@[simp] theorem State.updRs_pending (s : State) (f : Rs → Rs) : (s.updRs f).pending = s.pending := rfl
@[simp] theorem State.updRs_resetInput (s : State) (f : Rs → Rs) : (s.updRs f).resetInput = s.resetInput := rfl
@[simp] theorem State.updRs_straps (s : State) (f : Rs → Rs) : (s.updRs f).straps = s.straps := rfl
@[simp] theorem State.updRs_core (s : State) (f : Rs → Rs) : (s.updRs f).core = s.core := rfl
@[simp] theorem State.updRs_htp (s : State) (f : Rs → Rs) : (s.updRs f).htp = s.htp := rfl
@[simp] theorem State.updRs_cg (s : State) (f : Rs → Rs) : (s.updRs f).cg = s.cg := rfl
@[simp] theorem State.updRs_ac (s : State) (f : Rs → Rs) : (s.updRs f).ac = s.ac := rfl
@[simp] theorem State.updRs_ms (s : State) (f : Rs → Rs) : (s.updRs f).ms = s.ms := rfl
@[simp] theorem State.updRs_rs (s : State) (f : Rs → Rs) : (s.updRs f).rs = f s.rs := rfl
@[simp] theorem State.updRs_csi (s : State) (f : Rs → Rs) : (s.updRs f).csi = s.csi := rfl

@[simp] theorem State.updHtp_pending (s : State) (f : Htp → Htp) : (s.updHtp f).pending = s.pending := rfl
@[simp] theorem State.updHtp_resetInput (s : State) (f : Htp → Htp) : (s.updHtp f).resetInput = s.resetInput := rfl
@[simp] theorem State.updHtp_straps (s : State) (f : Htp → Htp) : (s.updHtp f).straps = s.straps := rfl
@[simp] theorem State.updHtp_core (s : State) (f : Htp → Htp) : (s.updHtp f).core = s.core := rfl
@[simp] theorem State.updHtp_htp (s : State) (f : Htp → Htp) : (s.updHtp f).htp = f s.htp := rfl
@[simp] theorem State.updHtp_cg (s : State) (f : Htp → Htp) : (s.updHtp f).cg = s.cg := rfl
@[simp] theorem State.updHtp_ac (s : State) (f : Htp → Htp) : (s.updHtp f).ac = s.ac := rfl
@[simp] theorem State.updHtp_ms (s : State) (f : Htp → Htp) : (s.updHtp f).ms = s.ms := rfl
@[simp] theorem State.updHtp_rs (s : State) (f : Htp → Htp) : (s.updHtp f).rs = s.rs := rfl
@[simp] theorem State.updHtp_csi (s : State) (f : Htp → Htp) : (s.updHtp f).csi = s.csi := rfl

@[simp] theorem State.updCg_pending (s : State) (f : Cg → Cg) : (s.updCg f).pending = s.pending := rfl
@[simp] theorem State.updCg_resetInput (s : State) (f : Cg → Cg) : (s.updCg f).resetInput = s.resetInput := rfl
@[simp] theorem State.updCg_straps (s : State) (f : Cg → Cg) : (s.updCg f).straps = s.straps := rfl
@[simp] theorem State.updCg_core (s : State) (f : Cg → Cg) : (s.updCg f).core = s.core := rfl
@[simp] theorem State.updCg_htp (s : State) (f : Cg → Cg) : (s.updCg f).htp = s.htp := rfl
@[simp] theorem State.updCg_cg (s : State) (f : Cg → Cg) : (s.updCg f).cg = f s.cg := rfl
@[simp] theorem State.updCg_ac (s : State) (f : Cg → Cg) : (s.updCg f).ac = s.ac := rfl
@[simp] theorem State.updCg_ms (s : State) (f : Cg → Cg) : (s.updCg f).ms = s.ms := rfl
@[simp] theorem State.updCg_rs (s : State) (f : Cg → Cg) : (s.updCg f).rs = s.rs := rfl
@[simp] theorem State.updCg_csi (s : State) (f : Cg → Cg) : (s.updCg f).csi = s.csi := rfl

@[simp] theorem State.updCsi_pending (s : State) (f : Csi → Csi) : (s.updCsi f).pending = s.pending := rfl
@[simp] theorem State.updCsi_resetInput (s : State) (f : Csi → Csi) : (s.updCsi f).resetInput = s.resetInput := rfl
@[simp] theorem State.updCsi_straps (s : State) (f : Csi → Csi) : (s.updCsi f).straps = s.straps := rfl
@[simp] theorem State.updCsi_core (s : State) (f : Csi → Csi) : (s.updCsi f).core = s.core := rfl
@[simp] theorem State.updCsi_htp (s : State) (f : Csi → Csi) : (s.updCsi f).htp = s.htp := rfl
@[simp] theorem State.updCsi_cg (s : State) (f : Csi → Csi) : (s.updCsi f).cg = s.cg := rfl
@[simp] theorem State.updCsi_ac (s : State) (f : Csi → Csi) : (s.updCsi f).ac = s.ac := rfl
@[simp] theorem State.updCsi_ms (s : State) (f : Csi → Csi) : (s.updCsi f).ms = s.ms := rfl
@[simp] theorem State.updCsi_rs (s : State) (f : Csi → Csi) : (s.updCsi f).rs = s.rs := rfl
@[simp] theorem State.updCsi_csi (s : State) (f : Csi → Csi) : (s.updCsi f).csi = f s.csi := rfl

/-! ### Fields after the record updates -/

@[simp] theorem State.updLine_pending (s : State) (l : Nat) (f : LineRec → LineRec) : (s.updLine l f).pending = s.pending := rfl
@[simp] theorem State.updLine_resetInput (s : State) (l : Nat) (f : LineRec → LineRec) : (s.updLine l f).resetInput = s.resetInput := rfl
@[simp] theorem State.updLine_straps (s : State) (l : Nat) (f : LineRec → LineRec) : (s.updLine l f).straps = s.straps := rfl
@[simp] theorem State.updLine_htp (s : State) (l : Nat) (f : LineRec → LineRec) : (s.updLine l f).htp = s.htp := rfl
@[simp] theorem State.updLine_cg (s : State) (l : Nat) (f : LineRec → LineRec) : (s.updLine l f).cg = s.cg := rfl
@[simp] theorem State.updLine_ac (s : State) (l : Nat) (f : LineRec → LineRec) : (s.updLine l f).ac = s.ac := rfl
@[simp] theorem State.updLine_ms (s : State) (l : Nat) (f : LineRec → LineRec) : (s.updLine l f).ms = s.ms := rfl
@[simp] theorem State.updLine_rs (s : State) (l : Nat) (f : LineRec → LineRec) : (s.updLine l f).rs = s.rs := rfl
@[simp] theorem State.updLine_csi (s : State) (l : Nat) (f : LineRec → LineRec) : (s.updLine l f).csi = s.csi := rfl

@[simp] theorem State.updShelf_pending (s : State) (n : Nat) (f : ShelfRec → ShelfRec) : (s.updShelf n f).pending = s.pending := rfl
@[simp] theorem State.updShelf_resetInput (s : State) (n : Nat) (f : ShelfRec → ShelfRec) : (s.updShelf n f).resetInput = s.resetInput := rfl
@[simp] theorem State.updShelf_straps (s : State) (n : Nat) (f : ShelfRec → ShelfRec) : (s.updShelf n f).straps = s.straps := rfl
@[simp] theorem State.updShelf_htp (s : State) (n : Nat) (f : ShelfRec → ShelfRec) : (s.updShelf n f).htp = s.htp := rfl
@[simp] theorem State.updShelf_cg (s : State) (n : Nat) (f : ShelfRec → ShelfRec) : (s.updShelf n f).cg = s.cg := rfl
@[simp] theorem State.updShelf_ac (s : State) (n : Nat) (f : ShelfRec → ShelfRec) : (s.updShelf n f).ac = s.ac := rfl
@[simp] theorem State.updShelf_ms (s : State) (n : Nat) (f : ShelfRec → ShelfRec) : (s.updShelf n f).ms = s.ms := rfl
@[simp] theorem State.updShelf_rs (s : State) (n : Nat) (f : ShelfRec → ShelfRec) : (s.updShelf n f).rs = s.rs := rfl
@[simp] theorem State.updShelf_csi (s : State) (n : Nat) (f : ShelfRec → ShelfRec) : (s.updShelf n f).csi = s.csi := rfl

@[simp] theorem State.updTestSet_pending (s : State) (n : Nat) (f : TestSet → TestSet) : (s.updTestSet n f).pending = s.pending := rfl
@[simp] theorem State.updTestSet_resetInput (s : State) (n : Nat) (f : TestSet → TestSet) : (s.updTestSet n f).resetInput = s.resetInput := rfl
@[simp] theorem State.updTestSet_straps (s : State) (n : Nat) (f : TestSet → TestSet) : (s.updTestSet n f).straps = s.straps := rfl
@[simp] theorem State.updTestSet_htp (s : State) (n : Nat) (f : TestSet → TestSet) : (s.updTestSet n f).htp = s.htp := rfl
@[simp] theorem State.updTestSet_cg (s : State) (n : Nat) (f : TestSet → TestSet) : (s.updTestSet n f).cg = s.cg := rfl
@[simp] theorem State.updTestSet_ac (s : State) (n : Nat) (f : TestSet → TestSet) : (s.updTestSet n f).ac = s.ac := rfl
@[simp] theorem State.updTestSet_ms (s : State) (n : Nat) (f : TestSet → TestSet) : (s.updTestSet n f).ms = s.ms := rfl
@[simp] theorem State.updTestSet_rs (s : State) (n : Nat) (f : TestSet → TestSet) : (s.updTestSet n f).rs = s.rs := rfl
@[simp] theorem State.updTestSet_csi (s : State) (n : Nat) (f : TestSet → TestSet) : (s.updTestSet n f).csi = s.csi := rfl

@[simp] theorem State.updOh_pending (s : State) (f : Oh → Oh) : (s.updOh f).pending = s.pending := rfl
@[simp] theorem State.updOh_resetInput (s : State) (f : Oh → Oh) : (s.updOh f).resetInput = s.resetInput := rfl
@[simp] theorem State.updOh_straps (s : State) (f : Oh → Oh) : (s.updOh f).straps = s.straps := rfl
@[simp] theorem State.updOh_htp (s : State) (f : Oh → Oh) : (s.updOh f).htp = s.htp := rfl
@[simp] theorem State.updOh_cg (s : State) (f : Oh → Oh) : (s.updOh f).cg = s.cg := rfl
@[simp] theorem State.updOh_ac (s : State) (f : Oh → Oh) : (s.updOh f).ac = s.ac := rfl
@[simp] theorem State.updOh_ms (s : State) (f : Oh → Oh) : (s.updOh f).ms = s.ms := rfl
@[simp] theorem State.updOh_rs (s : State) (f : Oh → Oh) : (s.updOh f).rs = s.rs := rfl
@[simp] theorem State.updOh_csi (s : State) (f : Oh → Oh) : (s.updOh f).csi = s.csi := rfl

@[simp] theorem State.setSlot_pending (s : State) (b : Nat) (r : Slot) : (s.setSlot b r).pending = s.pending := rfl
@[simp] theorem State.setSlot_resetInput (s : State) (b : Nat) (r : Slot) : (s.setSlot b r).resetInput = s.resetInput := rfl
@[simp] theorem State.setSlot_straps (s : State) (b : Nat) (r : Slot) : (s.setSlot b r).straps = s.straps := rfl
@[simp] theorem State.setSlot_core (s : State) (b : Nat) (r : Slot) : (s.setSlot b r).core = s.core := rfl
@[simp] theorem State.setSlot_htp (s : State) (b : Nat) (r : Slot) : (s.setSlot b r).htp = s.htp := rfl
@[simp] theorem State.setSlot_cg (s : State) (b : Nat) (r : Slot) : (s.setSlot b r).cg = s.cg := rfl
@[simp] theorem State.setSlot_ms (s : State) (b : Nat) (r : Slot) : (s.setSlot b r).ms = s.ms := rfl
@[simp] theorem State.setSlot_rs (s : State) (b : Nat) (r : Slot) : (s.setSlot b r).rs = s.rs := rfl
@[simp] theorem State.setSlot_csi (s : State) (b : Nat) (r : Slot) : (s.setSlot b r).csi = s.csi := rfl

@[simp] theorem State.updSlot_pending (s : State) (b : Nat) (f : Slot → Slot) : (s.updSlot b f).pending = s.pending := rfl
@[simp] theorem State.updSlot_resetInput (s : State) (b : Nat) (f : Slot → Slot) : (s.updSlot b f).resetInput = s.resetInput := rfl
@[simp] theorem State.updSlot_straps (s : State) (b : Nat) (f : Slot → Slot) : (s.updSlot b f).straps = s.straps := rfl
@[simp] theorem State.updSlot_core (s : State) (b : Nat) (f : Slot → Slot) : (s.updSlot b f).core = s.core := rfl
@[simp] theorem State.updSlot_htp (s : State) (b : Nat) (f : Slot → Slot) : (s.updSlot b f).htp = s.htp := rfl
@[simp] theorem State.updSlot_cg (s : State) (b : Nat) (f : Slot → Slot) : (s.updSlot b f).cg = s.cg := rfl
@[simp] theorem State.updSlot_ms (s : State) (b : Nat) (f : Slot → Slot) : (s.updSlot b f).ms = s.ms := rfl
@[simp] theorem State.updSlot_rs (s : State) (b : Nat) (f : Slot → Slot) : (s.updSlot b f).rs = s.rs := rfl
@[simp] theorem State.updSlot_csi (s : State) (b : Nat) (f : Slot → Slot) : (s.updSlot b f).csi = s.csi := rfl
....................
*Problem*
Write out exactly the lines from the start of the material through the line with "(s.updRs f).ac = s.ac := rfl". No other output is expected.

*Written answer*
@[simp] theorem State.updRs_pending (s : State) (f : Rs → Rs) : (s.updRs f).pending = s.pending := rfl
@[simp] theorem State.updRs_resetInput (s : State) (f : Rs → Rs) : (s.updRs f).resetInput = s.resetInput := rfl
@[simp] theorem State.updRs_straps (s : State) (f : Rs → Rs) : (s.updRs f).straps = s.straps := rfl
@[simp] theorem State.updRs_core (s : State) (f : Rs → Rs) : (s.updRs f).core = s.core := rfl
@[simp] theorem State.updRs_htp (s : State) (f : Rs → Rs) : (s.updRs f).htp = s.htp := rfl
@[simp] theorem State.updRs_cg (s : State) (f : Rs → Rs) : (s.updRs f).cg = s.cg := rfl
@[simp] theorem State.updRs_ac (s : State) (f : Rs → Rs) : (s.updRs f).ac = s.ac := rfl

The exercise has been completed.